- _Activity_:
Transcribe word for word the lines below from the line with "the order. -/" through the line with "if i.val < modelN cfg then", ends included.

- _Stored data entries_:
=== Section Start ===
/-- One step of the frozen test for a source (R162), per T for a differenced one. -/
def srcStep (s : State) (c : Fin 128) (T : Rat) (w : Word) : Rat :=
  let q := match fbSrc w with
    | 0 => vFs s.ch[c] / 8388608
    | 1 => iFs s.ch[c] / 8388608
    | 2 => iFs s.ch[crossChan c w] / 8388608
    | _ => absR (b64ToRat s.seq.enc[encOf (fbIdx w)].scaleAct)
  if fbDeriv w then q / T else q

/-- The feedback is in V (R84); a differenced SENSE counts as one (A60). -/
def srcIsVolt (w : Word) : Bool := fbSrc w == 0

/-! ## Contenders (R144) -/

/-- One contender's frame: reference r, feedback y. -/
def evalCt (co : Coef) (T : Rat) (frozen first : Bool) (r y vref aref : Rat) (k : Contender) :
    Contender :=
  let ki := b64ToRat co.ki
  let hi := b64ToRat co.intHi
  let lo := b64ToRat co.intLo
  let e := r - y
  let s1 := if ki ≠ 0 ∧ !frozen then k.s + T * e else k.s
  let i1 := ki * s1
  let i := if hi < i1 then hi else if i1 < lo then lo else i1
  let s2 := if hi < i1 ∨ i1 < lo then i / ki else s1
  let tf := b64ToRat co.tf
  let a := tf / (tf + T)
  let yp := if first then y else k.yPrev
  let fd := if first then 0 else a * k.fd + (1 - a) * (y - yp) / T
  let u := b64ToRat co.kp * e + i - b64ToRat co.kd * fd + b64ToRat co.kvff * vref
    + b64ToRat co.kaff * aref
  { k with s := s2, fd := fd, yPrev := y
           u := minR (maxR u (b64ToRat co.outLo)) (b64ToRat co.outHi), iterm := i
           sat := i == hi || i == lo, win := false, track := false }

/-- Set the integral term to v within the static limits, S to match (R148). -/
def holdTerm (co : Coef) (v : Rat) (k : Contender) : Contender :=
  let ki := b64ToRat co.ki
  if ki = 0 then k
  else
    let i := clipR (b64ToRat co.intLo) (b64ToRat co.intHi) v
    { k with s := i / ki, iterm := i }

/-- The dynamic clamp on a losing contender (R148). -/
def dynClamp (co : Coef) (lower : Bool) (demand : Rat) (k : Contender) : Contender :=
  if (if lower then k.iterm < demand else demand < k.iterm) then
    { holdTerm co demand k with track := true }
  else k

/-! ## The selector (R145, R146) -/

/-- An output that takes part: its WINNER code, its set and its value. -/
structure Output where
  code : Nat
  lower : Bool
  u : Rat
  deriving DecidableEq, Repr

/-- The least or greatest output of a list, the first among equals. -/
def bestOf (better : Rat → Rat → Bool) : List Output → Option Output
  | [] => none
  | o :: l => match bestOf better l with
    | none => some o
    | some b => if better b.u o.u then some b else some o

/-- The winner of the selector; none when the upper set is empty, since an empty upper set counts as +∞ (R145). -/
def select (os : List Output) : Option Output :=
  let up := bestOf (fun a b => decide (a < b)) (os.filter fun o => !o.lower)
  let lo := bestOf (fun a b => decide (b < a)) (os.filter fun o => o.lower)
  match up, lo with
  | some a, some b => if a.u < b.u then some b else some a
  | some a, none => some a
  | none, _ => none

/-! ## Bank swap (R153) -/

/-- Rescale and clamp one integrator from an old to a new coefficient set. -/
def swapCt (old new : Coef) (k : Contender) : Contender :=
  let ko := b64ToRat old.ki
  let kn := b64ToRat new.ki
  let s1 := if kn ≠ 0 ∧ ko ≠ 0 then k.s * ko / kn else 0
  let before := kn * s1
  let i := clipR (b64ToRat new.intLo) (b64ToRat new.intHi) before
  { k with s := i / kn, iterm := i, bump := k.bump || i != before
           sat := i == b64ToRat new.intLo || i == b64ToRat new.intHi }

/-- The contender whose settings a budget half uses: the compliance contender of its set (R150). -/
def budgetCt (cfg : ChCfg) (lower : Bool) : Option (Fin 4) := ctWithRef cfg (if lower then 4 else 3)

/-- The coefficients of a budget half in a bank. -/
def budgetCoef (cfg : ChCfg) (b : Bank) (lower : Bool) : Coef :=
  match budgetCt cfg lower with
  | some i => b.ct[i]
  | none => b.ct[0]

/-- Take a requested bank at a frame boundary, or refuse it (R153, R154). Outside RUNNING, in STARTING and SAFED as in
STOPPED, only ACT changes (A60). -/
def swapBank (h : Channel) : Channel :=
  let e := h.eng
  if e.bankSel = e.bankAct then h
  else if !bankCross h.cfg (bankOf h.cfg e.bankSel) then
    { h with eng := { e with bankSel := e.bankAct, bankRej := true } }
  else if h.state = .running then
    let old := bankOf h.cfg e.bankAct
    let new := bankOf h.cfg e.bankSel
    { h with eng := { e with
        bankAct := e.bankSel
        ct := Vector.ofFn fun i => swapCt old.ct[i] new.ct[i] e.ct[i]
        bud := Vector.ofFn fun i =>
          swapCt (budgetCoef h.cfg old (i == 1)) (budgetCoef h.cfg new (i == 1)) e.bud[i] } }
  else { h with eng := { e with bankAct := e.bankSel } }

/-! ## Plant model (R161) -/

/-- The indices below the order. -/
def order (cfg : ChCfg) : List (Fin 4) := (List.finRange 4).filter fun i => i.val < modelN cfg
/-- A row of n values times x. -/
def rowDot (cfg : ChCfg) (r : Vector DWord 4) (x : Vector Rat 4) : Rat :=
  (order cfg).foldl (fun a i => a + b64ToRat r[i] * x[i]) 0
/-- MA(i, j). -/
def maAt (b : Bank) (i j : Fin 4) : Rat := b64ToRat b.ma[4 * i.val + j.val]
/-- MA · x + MB × d + ML × w. -/
def modelNext (cfg : ChCfg) (b : Bank) (x : Vector Rat 4) (d w : Rat) : Vector Rat 4 :=
  Vector.ofFn fun i =>
    if i.val < modelN cfg then
      (order cfg).foldl (fun a j => a + maAt b i j * x[j]) 0 + b64ToRat b.mb[i] * d
        + b64ToRat b.ml[i] * w
    else 0
/-- The minimum-norm state whose prediction is y. -/
def modelInit (cfg : ChCfg) (b : Bank) (y : Rat) : Vector Rat 4 :=
  let n := (order cfg).foldl (fun a i => a + b64ToRat b.mc[i] * b64ToRat b.mc[i]) 0
  Vector.ofFn fun i => if i.val < modelN cfg && n != 0 then b64ToRat b.mc[i] * y / n else 0
/-- d_hold (R161). -/
def holdDemand (cfg : ChCfg) (b : Bank) (e : Engine) : Rat :=
  if modelN cfg = 0 then e.demand else rowDot cfg b.khold e.x + b64ToRat b.dbias

/-! ## The frame (R138) -/

/-- The unit of a channel is in a spare's parallel interval (R196, R206). -/
def inParallel (s : State) (c : Fin 128) : Bool :=
  let k := s.comb[combOf c]
  k.parallel && (match k.run with
    | some r => r.unit.val == k.map[slotOf c].val
    | none => false)

/-- Contender i's feedback in this frame. -/
def ctFeedback (s : State) (c : Fin 128) (T : Rat) (i : Fin 4) : Rat :=
  let h := s.ch[c]
  let w := ctFb h.cfg i
  let raw := srcValue s c w
  if fbDeriv w then (raw - if h.eng.firstFrame then raw else h.eng.ct[i].srcPrev) / T else raw

/-- Contender i's reference (R388). -/
def ctReference (s : State) (c : Fin 128) (i : Fin 4) : Rat :=
  let h := s.ch[c]
  match ctRef h.cfg i with
  | 0 => h.pg.pos
  | 1 => h.pg.vel
  | 2 => b64ToRat (bankOf h.cfg h.eng.bankAct).ct[i].refConst
  | 3 => h.effHi
  | _ => h.effLo

/-- The lowest cause for which an enabled contender's source is lost, 0 for none (R160, R162). -/
def lostCause (s : State) (c : Fin 128) : Nat :=
  (enabledOf s.ch[c].cfg).foldl (fun m i =>
    let x := srcCause s c (ctFb s.ch[c].cfg i)
    if x ≠ 0 ∧ (m = 0 ∨ x < m) then x else m) 0
where
  /-- The enabled contenders. -/
  enabledOf (cfg : ChCfg) : List (Fin 4) := allCt.filter (ctEn cfg)

/-- The residual and frozen tests (R162), with the main contender's feedback y and prediction. -/
def plausibility (s : State) (c : Fin 128) (T y yhat : Rat) (e : Engine) : Engine :=
  let h := s.ch[c]
  let b := bankOf h.cfg e.bankAct
  if h.range.seq.isSome || inParallel s c then e
  else
    let rc := if modelN h.cfg = 0 then 0
      else if b64ToRat b.resLim < absR (y - yhat) then e.resCount + 1 else 0
    let lim := match mainCt h.cfg with
      | some i => b64ToRat b.frzLsb * srcStep s c T (ctFb h.cfg i)
      | none => 0
    let e := { e with resCount := rc
                      resDue := rc ≠ 0 && decide (b64ToRat b.resCnt ≤ (rc : Rat)) }
    if e.firstFrame || lim < absR (y - e.frzY0) then
      { e with frzY0 := y, frzD0 := e.demand, frzLen := 0, frzDrive := 0, frzDue := false }
    else
      let len := e.frzLen + 1
      let drive := maxR e.frzDrive (absR (e.demand - e.frzD0))
      { e with frzLen := len, frzDrive := drive
               frzDue := decide (b64ToRat b.frzCnt ≤ (len : Rat)) &&
                 decide (b64ToRat b.frzDrive / 1000000 * forcedFs h < drive) }

/-- The same-frame reaction of R163: frozen integrators, no correction, the demand d_hold. The selector does not run, so
WINNER and WIN keep the last frame's values (A60). -/
def reactFrame (h : Channel) (e : Engine) : Engine :=
  let b := bankOf h.cfg e.bankAct
  let d := holdDemand h.cfg b e
  { e with reacting := true, demand := d, x := modelNext h.cfg b e.x d 0, demClip := false
           ct := e.ct.map fun k => { k with track := false } }

/-- The internal code of a frame without a winner: the upper set is empty (R145). -/
def noneWins : Nat := 8
/-- LP_STATUS.WINNER of an internal code (R146); a free value without a winner (A46). -/
def shownWinner (code : Nat) : Nat := if code = noneWins then Config.noWinner.toNat else code

/-- Steps 6 and 7 of R138 with the demand `d` that is applied: dynamic clamps and the plant model (R139,
R148, R161). `code` is the winner. -/
def applyDemand (cfg : ChCfg) (b : Bank) (code : Nat) (d : Rat) (e : Engine) : Engine :=
  let ct := Vector.ofFn fun i : Fin 4 =>
    if ctEn cfg i then
      if code = i.val then { e.ctEval[i] with win := true }
      else { dynClamp b.ct[i] (ctLower cfg i) d e.ctEval[i] with win := shownWinner code == i.val }
    else { e.ctEval[i] with win := shownWinner code == i.val, track := false }
  let bud := Vector.ofFn fun j : Fin 2 =>
    let co := budgetCoef cfg b (j == 1)
    if e.takesPart then
      if code = 4 + j.val then { e.budEval[j] with win := true } else dynClamp co (j == 1) d e.budEval[j]
    else holdTerm co d e.budEval[j]
  { e with ct := ct, bud := bud, demand := d, winner := code, x := modelNext cfg b e.xPrev d e.modelErr }

/-- Steps 4 to 7 of R138. `f` is the die's budget factor. -/
def loopFrame (s : State) (c : Fin 128) (T f y yhat : Rat) (e : Engine) : Engine × Bool :=
  let h := s.ch[c]
  let cfg := h.cfg
  let b := bankOf cfg e.bankAct
  let main := mainCt cfg
  let frozenCt (i : Fin 4) : Bool := e.frozen && (!forcesCurrent cfg || srcIsVolt (ctFb cfg i))
  let ct : Vector Contender 4 := Vector.ofFn fun i =>
    if ctEn cfg i then
      let k := evalCt b.ct[i] T (frozenCt i) e.firstFrame (ctReference s c i) (ctFeedback s c T i)
        (if main = some i then h.pg.vel else 0) (if main = some i then h.pg.acc else 0) e.ct[i]
      { k with srcPrev := srcValue s c (ctFb cfg i) }
    else e.ct[i]
  let takesPart := decide (f < 1) && pairClipped cfg
  let bud : Vector Contender 2 := Vector.ofFn fun j =>
    match budgetCt cfg (j == 1) with
    | some i => evalCt b.ct[i] T (frozenCt i || !takesPart) e.firstFrame
        (f * if j == 1 then h.effLo else h.effHi) (ctFeedback s c T i) 0 0 e.bud[j]
    | none => e.bud[j]
  let outs : List Output :=
    (allCt.filter (ctEn cfg)).map (fun i => ⟨i.val, ctLower cfg i, ct[i].u⟩)
      ++ if takesPart then [⟨4, false, bud[0].u⟩, ⟨5, true, bud[1].u⟩] else []
  let win := select outs
  let lim := 5 / 4 * forcedFs h
  let raw := match win with
    | some o => o.u
    | none => lim
  let d := clipR (-lim) lim raw
  let code := match win with
    | some o => o.code
    | none => noneWins
  let comp := code == 4 || code == 5 ||
    allCt.any fun i => code == i.val && (ctRef cfg i == 3 || ctRef cfg i == 4)
  let e := { e with ctEval := ct, budEval := bud, takesPart := takesPart, modelErr := y - yhat
                    demClip := d != raw || win.isNone }
  (applyDemand cfg b code d e, comp)

/-! ## The source DAC (R108 to R114, R211) -/

/-- The current that the open terminal fields take from a measured current on a range code, at the voltage v (R211). -/
def termAmps (r : Option Record) (code : Nat) (v : Rat) : Rat :=
  match r with
  | some r => if r.openOk then (if h : code < 8 then b64ToRat r.ios[code] else 0) + b64ToRat r.g * v else 0
  | none => 0

/-- The voltage that the short terminal fields take from a measured voltage, at the current i (R211). -/
def termVolts (r : Option Record) (i : Rat) : Rat :=
  match r with
  | some r => if r.shortOk then b64ToRat r.vos + i * b64ToRat r.rs else 0
  | none => 0

/-- The correction of a channel's forced quantity: the terminal fields of the assigned unit, at the readings of
the frame (R108, R204, R211). -/
def forceTerm (r : Option Record) (h : Channel) : Rat :=
  if forcesCurrent h.cfg then termAmps r h.range.iAct h.ms.sense else termVolts r h.ms.meas

/-- The range-normalized code of a demand: rounded and saturated (R109). -/
def rangeCode (fs d : Rat) : Int :=
  let q := roundEven (d / fs * 16777216)
  if q < -33554432 then -33554432 else if 33554431 < q then 33554431 else q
=== Section End ===
- _Answer below_:
/-- The indices below the order. -/
def order (cfg : ChCfg) : List (Fin 4) := (List.finRange 4).filter fun i => i.val < modelN cfg
/-- A row of n values times x. -/
def rowDot (cfg : ChCfg) (r : Vector DWord 4) (x : Vector Rat 4) : Rat :=
  (order cfg).foldl (fun a i => a + b64ToRat r[i] * x[i]) 0
/-- MA(i, j). -/
def maAt (b : Bank) (i j : Fin 4) : Rat := b64ToRat b.ma[4 * i.val + j.val]
/-- MA · x + MB × d + ML × w. -/
def modelNext (cfg : ChCfg) (b : Bank) (x : Vector Rat 4) (d w : Rat) : Vector Rat 4 :=
  Vector.ofFn fun i =>
    if i.val < modelN cfg then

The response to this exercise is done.